Desembarcamos todos haciendo gala de una solemnidad cautelosa. Mi madre y Arabella estaban pálidas como un lienzo debido a las náuseas que les había provocado tan prolongada travesía. Mi padre se alisó los pliegues de su abrigo, e inspeccionó los rostros de los lugareños que no cesaban de retratarnos con la boca abierta. De uno de los grupos más próximos al muelle se destacó un hombre con muchos inviernos a las espaldas, cuyo paso tambaleante sugería la impresión de que cojeaba de ambas piernas. Era de porte emaciado, con el rostro lleno de arrugas y una larga cabellera amarillenta como la paja usada en las caballerizas.
-Usted es sir Michael Braun -le dijo a mi padre con una casi imperceptible nota de servilismo-. Yo soy Silas Beresford, el mayordomo de Dawning House, recordará usted. He mandado traer un carro para disponer el traslado de ustedes y sus efectos personales al... castillo -vaciló al remarcar esta última palabra.
-Muy amable de su parte, Beresford -agradeció mi padre.
-¿Viene con ustedes milady..., perdón, quiero decir Lady Harriet? -indagó el mayordomo, mirándonos con ojos rebosantes de emoción.
-¡Mister Beresford! -exclamó mi madre al borde del llanto-. ¡Cuántos años hace que no nos vemos!
-¿Cómo se encuentra, milady? ¿A qué se debe su aspecto alicaído?

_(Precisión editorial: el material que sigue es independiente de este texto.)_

-- ==== Sys2Proof/Machine/Core.lean ====
section
/-! DEFINITION. The machine as the host sees it. -/

def Sys2Proof.core : Host.Core :=
  { State := Sys2Proof.Machine.State
    Fault := Sys2Proof.Machine.Fault
    Refusal := Sys2Proof.Machine.Refusal
    step := Sys2Proof.Machine.step
    reset := Sys2Proof.Machine.State.reset }
end

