/-- R409, R411, R413, R414, R418 to R421, R426, R430, R433: sync resets, preset swaps, watch entries and captures. -/
def Obligations.ChainsAreSyncedSwappedWatchedAndCaptured : Prop :=
  (∀ (falling held : Bool) (s : State),
    (s.dev.flag F.MEA_CTL_PIN_EN && held && s.dev.flag F.MEA_CTL_PIN_POL == falling) = false →
    exec (.decSyncEdge falling held) s = .next s) ∧
  (∀ (falling : Bool) (i m : Nat) (s : State), s.dev.rd F.MEA_CTL_PIN_EN = 1 → s.dev.flag F.MEA_CTL_PIN_POL = falling →
    i < 2 → s.dev.rd F.MEA_CTL_SYNC_MASK = 2 ^ i →
    (tabGet [] s.dev.chn.sync i = [] → m ∈ s.dev.allStreams → s.dev.orbitOf m = i →
      ∃ t, exec (.decSyncEdge falling true) s = .next t ∧ t.mem = s.mem ∧ m ∈ tabGet [] t.dev.chn.sync i ∧
        bitAt (t.dev.rd F.MEA_STS_SYNC_PENDING) i = true ∧
        s.dev.Changes (fun n => n = F.MEA_STS_SYNC_PENDING.key 0 0 0) t.dev) ∧
    (tabGet [] s.dev.chn.sync i ≠ [] →
      exec (.decSyncEdge falling true) s = .next (s.onDev (fun d => d.bump F.MEA_CNT_SYNC_MERGED)))) ∧
  (∀ (p : Path) (w i m : Nat) (s : State), s.dev.Admits p (hit .MEA_CTL RD.MEA_CTL) (withBits w 1 1 1) → i < 2 →
    bitAt (F.MEA_CTL_SYNC_MASK.of (withBits w 1 1 1)) i = true → tabGet [] s.dev.chn.sync i = [] →
    m ∈ s.dev.allStreams → s.dev.orbitOf m = i →
    ∃ t, exec (.meaSync p w) s = .next t ∧ t.mem = s.mem ∧ t.dev.hif.cpl = ⟨0, 0⟩ ∧ m ∈ tabGet [] t.dev.chn.sync i ∧
      bitAt (t.dev.rd F.MEA_STS_SYNC_PENDING) i = true ∧ s.dev.Changes (inRegions [0x1E]) t.dev) ∧
  (∀ (p : Path) (w : Nat) (s : State), s.dev.Admits p (hit .MEA_CTL RD.MEA_CTL) (withBits w 0 1 1) →
    F.MEA_CTL_SYNC.of (withBits w 0 1 1) = 0 →
    ∃ t, exec (.meaClrCnt p w) s = .next t ∧ t.mem = s.mem ∧ t.dev.hif.cpl = ⟨0, 0⟩ ∧ t.dev.rd F.MEA_STS_SYNCS = 0 ∧
      t.dev.rd F.MEA_CNT_SYNC_MERGED = 0 ∧ t.dev.rd F.MEA_CNT_SWAP_MERGED = 0 ∧ t.dev.rd F.MEA_CNT_SWAP_DEFERRED = 0 ∧
      (∀ e, e < 256 → t.dev.rd F.MEA_WATCH_STS_CROSSINGS e = 0) ∧ (∀ c, c < 16 → t.dev.rd F.MEA_CAP3_OVERRUN c = 0) ∧
      s.dev.Changes (inRegions [0x1E]) t.dev) ∧
  (∀ (n : Nat) (s : State), n < 16 → tabGet [] s.dev.chn.sync (s.dev.donor n).orbit ≠ [] →
    (∀ m, m ∈ tabGet [] s.dev.chn.sync (s.dev.donor n).orbit → s.dev.dsliceOf m = n) →
    tabGet 0 s.dev.chn.syncAt (s.dev.donor n).orbit + 128 * s.dev.scale n ≤ (s.dev.boundaryNear n).2 →
    ∃ t, exec (.syncResetExec n) s = .next t ∧ t.mem = s.mem ∧ tabGet [] t.dev.chn.sync (s.dev.donor n).orbit = [] ∧
      t.dev.rd F.MEA_STS_SYNCS = satNat F.MEA_STS_SYNCS.w (s.dev.rd F.MEA_STS_SYNCS + 1) ∧
      (∀ m, m ∈ tabGet [] s.dev.chn.sync (s.dev.donor n).orbit → (s.dev.stream m).restart = none →
        (t.dev.stream m).restart = some (some (s.dev.boundaryNear n).1, s.dev.rd F.MEA_PRESET_START_DELAY m)) ∧
      s.dev.Changes (inRegions [0x1E]) t.dev) ∧
  (∀ (p : Path) (m w : Nat) (f : Fld) (s : State), m < 2080 →
    s.dev.Admits p (hit .MEA_PRESET RD.MEA_PRESET m) (withBits w 6 1 1) →
    f = (if s.dev.flag F.MEA_PRESET_ACTIVE m then F.MEA_PRESET_BANK_B else F.MEA_PRESET_BANK_A) →
    (f.of (withBits w 6 1 1) ≠ s.dev.rd f m →
      exec (.meaSwap p m w) s = .next (s.onDev (fun d => d.fail p (hit .MEA_PRESET RD.MEA_PRESET m).addr 4))) ∧
    (f.of (withBits w 6 1 1) = s.dev.rd f m → s.dev.has m = true →
      ∃ t, exec (.meaSwap p m w) s = .next t ∧ t.mem = s.mem ∧ t.dev.hif.cpl = ⟨0, 0⟩ ∧ t.dev.rd F.MEA_PRESET_PENDING m = 1 ∧
        t.dev.rd F.MEA_CNT_SWAP_MERGED = (if s.dev.rd F.MEA_PRESET_PENDING m = 1
          then satNat F.MEA_CNT_SWAP_MERGED.w (s.dev.rd F.MEA_CNT_SWAP_MERGED + 1) else s.dev.rd F.MEA_CNT_SWAP_MERGED) ∧
        s.dev.Changes (inRegions [0x1E]) t.dev)) ∧
  (∀ (m : Nat) (s : State), m < 2080 → s.dev.rd F.MEA_PRESET_PENDING m = 1 →
    (s.dev.stream m).swapAt < (s.dev.boundaryNear (s.dev.dsliceOf m)).2 →
    (2048 ≤ m ∨ s.dev.rd F.TIL_STREAM_FADING m = 0 →
      ∃ t, exec (.swapExec m) s = .next t ∧ t.mem = s.mem ∧
        t.dev.rd F.MEA_PRESET_ACTIVE m = 1 - s.dev.rd F.MEA_PRESET_ACTIVE m ∧ t.dev.rd F.MEA_PRESET_PENDING m = 0 ∧
        ((s.dev.stream m).restart = none →
          (t.dev.stream m).restart = some (some (s.dev.boundaryNear (s.dev.dsliceOf m)).1, 0)) ∧ s.dev.Changes (inRegions [0x1E]) t.dev) ∧
    (m < 2048 → s.dev.rd F.TIL_STREAM_FADING m = 1 → (s.dev.stream m).swapLate = false →
      ∃ t, exec (.swapExec m) s = .next t ∧
        s.dev.Changes (inRegions [0x1E]) t.dev ∧
        t.mem = s.mem ∧ (t.dev.stream m).swapLate = true ∧
        t.dev.rd F.MEA_PRESET_PENDING m = 1 ∧
        t.dev.rd F.MEA_CNT_SWAP_DEFERRED = satNat F.MEA_CNT_SWAP_DEFERRED.w (s.dev.rd F.MEA_CNT_SWAP_DEFERRED + 1))) ∧
  (∀ (p : Path) (e w : Nat) (s : State), e < 256 →
    (s.dev.Admits p (hit .MEA_WATCH0 RD.MEA_WATCH0 e) w →
      ∃ t, exec (.meaWatchWrite p e 0 w) s = .next t ∧ t.mem = s.mem ∧ t.dev.hif.cpl = ⟨0, 0⟩ ∧
        t.dev.rd F.MEA_WATCH0_EN e = F.MEA_WATCH0_EN.of w ∧ t.dev.rd F.MEA_WATCH0_TILE_ID e = F.MEA_WATCH0_TILE_ID.of w ∧
        t.dev.rd F.MEA_WATCH_STS_HIGH_ACT e = 0 ∧ t.dev.rd F.MEA_WATCH_STS_LOW_ACT e = 0 ∧
        tabFind t.dev.chn.runs e = none ∧ s.dev.Changes (inRegions [0x1E]) t.dev) ∧
    (s.dev.Admits p (hit .MEA_WATCH1 RD.MEA_WATCH1 e) w →
      ∃ t, exec (.meaWatchWrite p e 1 w) s = .next t ∧ t.mem = s.mem ∧ t.dev.hif.cpl = ⟨0, 0⟩ ∧
        t.dev.rd F.MEA_WATCH1_HIGH e = F.MEA_WATCH1_HIGH.of w ∧ t.dev.rd F.MEA_WATCH1_LOW e = F.MEA_WATCH1_LOW.of w ∧
        t.dev.rd F.MEA_WATCH_STS_HIGH_ACT e = 0 ∧ t.dev.rd F.MEA_WATCH_STS_LOW_ACT e = 0 ∧
        tabFind t.dev.chn.runs e = none ∧ s.dev.Changes (inRegions [0x1E]) t.dev)) ∧
  (∀ (p : Path) (c w : Nat) (s : State), c < 16 → s.dev.Admits p (hit .MEA_CAP3 RD.MEA_CAP3 c) (withBits w 0 1 1) →
    (s.dev.rd F.MEA_CAP3_BUSY c = 1 →
      ∃ t, exec (.captureStart p c w) s = .next t ∧
        s.dev.Changes (fun n => inRegions [2, 0x1E] n ∨ evtBits n ∨ accBits n) t.dev ∧
        t.mem = s.mem ∧ t.dev.hif.cpl = ⟨0, 0⟩ ∧
        t.dev.rd F.MEA_CAP3_OVERRUN c = satNat F.MEA_CAP3_OVERRUN.w (s.dev.rd F.MEA_CAP3_OVERRUN c + 1)) ∧
    (s.dev.rd F.MEA_CAP3_BUSY c = 0 → s.dev.rd F.BGV_STS_DEFER = 0 →
      s.dev.hasTap (s.dev.rd F.MEA_CAP0_STREAM c) (s.dev.rd F.MEA_CAP0_TAP c) = true →
      s.dev.rd F.MEA_CAP0_FIRST_TILE c ≤ s.dev.rd F.MEA_CAP0_LAST_TILE c →
      ∃ t, exec (.captureStart p c w) s = .next t ∧ t.mem = s.mem ∧ t.dev.hif.cpl = ⟨0, 0⟩ ∧
        t.dev.rd F.MEA_CAP3_BUSY c = 1 ∧ (tabFind t.dev.chn.caps c).isSome = true ∧
        s.dev.Changes (fun n => n = F.MEA_CAP3_BUSY.key c 0 0) t.dev)) ∧
  (∀ (c a : Nat) (r : CapRun) (s : State), c < 16 → tabFind s.dev.chn.caps c = some r →
    a = 64 * s.dev.rd F.MEA_CAP2_ADDR64 c →
    (s.dev.captureFull c r = true → s.dev.memReady = true → s.dev.memFits a (s.dev.captureOctets c r).length = true →
      ∃ t, exec (.captureDone c false) s = .next t ∧ t.mem = s.mem.sdWrite a (s.dev.captureOctets c r) ∧
        (∀ b, b < a ∨ a + (s.dev.captureOctets c r).length ≤ b → t.mem.sdRead b 1 = s.mem.sdRead b 1) ∧
        t.dev.rd F.MEA_CAP3_BUSY c = 0 ∧ t.dev.rd F.MEA_CAP3_RESULT c = 0 ∧ tabFind t.dev.chn.caps c = none ∧
        s.dev.Changes (fun n => n = F.MEA_CAP3_BUSY.key c 0 0 ∨ n = F.MEA_CAP3_RESULT.key c 0 0) t.dev) ∧
    (s.dev.captureFull c r = false → s.dev.captureCut c r = true → r.rows = [] → s.dev.memReady = true →
      s.dev.memFits a 0 = true →
      ∃ t, exec (.captureDone c false) s = .next t ∧ t.mem = s.mem ∧ t.dev.rd F.MEA_CAP3_BUSY c = 0 ∧
        t.dev.rd F.MEA_CAP3_RESULT c = 3 ∧ tabFind t.dev.chn.caps c = none) ∧
    (∃ t, exec (.captureDone c true) s = .next t ∧ t.dev.rd F.MEA_CAP3_BUSY c = 0 ∧ t.dev.rd F.MEA_CAP3_RESULT c = 1) ∧
    (s.dev.captureFull c r = false → s.dev.captureCut c r = false → exec (.captureDone c false) s = .next s))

Un silencio tajante dejó suspenso en el aire el interrogante planteado por el buen doméstico. Ninguno de nosotros quería sacar a relucir nada que tuviera que ver con la pesadumbre que oprimía a mi madre, aun cuando la cortesía impusiera una respuesta. Así pareció entenderlo Beresford finalmente. Pese a ir muy mal ataviado con una librea medio devorada por las polillas, lo ceremonioso de sus movimientos hacía honor a su cargo, y, por ende, sus modales estaban investidos de una delicadeza y exquisitez admirables. Una vez que hubo colocado nuestro cuantioso equipaje sobre la caja del endeble carro, nos pidió que nos acomodásemos como buenamente pudiésemos. Así lo hicimos. Mi madre, por ser de condición valetudinaria, se sentó en el pescante al lado de Beresford. Los demás íbamos retrepados encima de la carga, la cual pugnaba por liberarse de la sujeción a que la sometían los listones de los costados del carro.
Abandonamos la aldea como pudiera haberlo hecho una comitiva fúnebre. Las nieblas contribuían a anticipar la hora del atardecer. Hacía tal frío que enseguida se nos quedaron los miembros agarrotados, viéndonos en la precisión de masajearlos para restituir el riego sanguíneo. Íbamos por un sendero que quería seguir el contorno de la cresta de los acantilados, si bien manteniéndose a una distancia prudencial de los temibles despeñaderos cortados a pico. Se diría que el mar mugía muy cerca de nuestros oídos, y en el entrevero de la niebla se podían columbrar los distantes farallones de las islas Scilly. El carro avanzaba a trompicones. Mi madre se resentía de cada roca o desigualdad del camino, y se las veía y deseaba para reprimir los quejidos de dolor que acudían a sus labios.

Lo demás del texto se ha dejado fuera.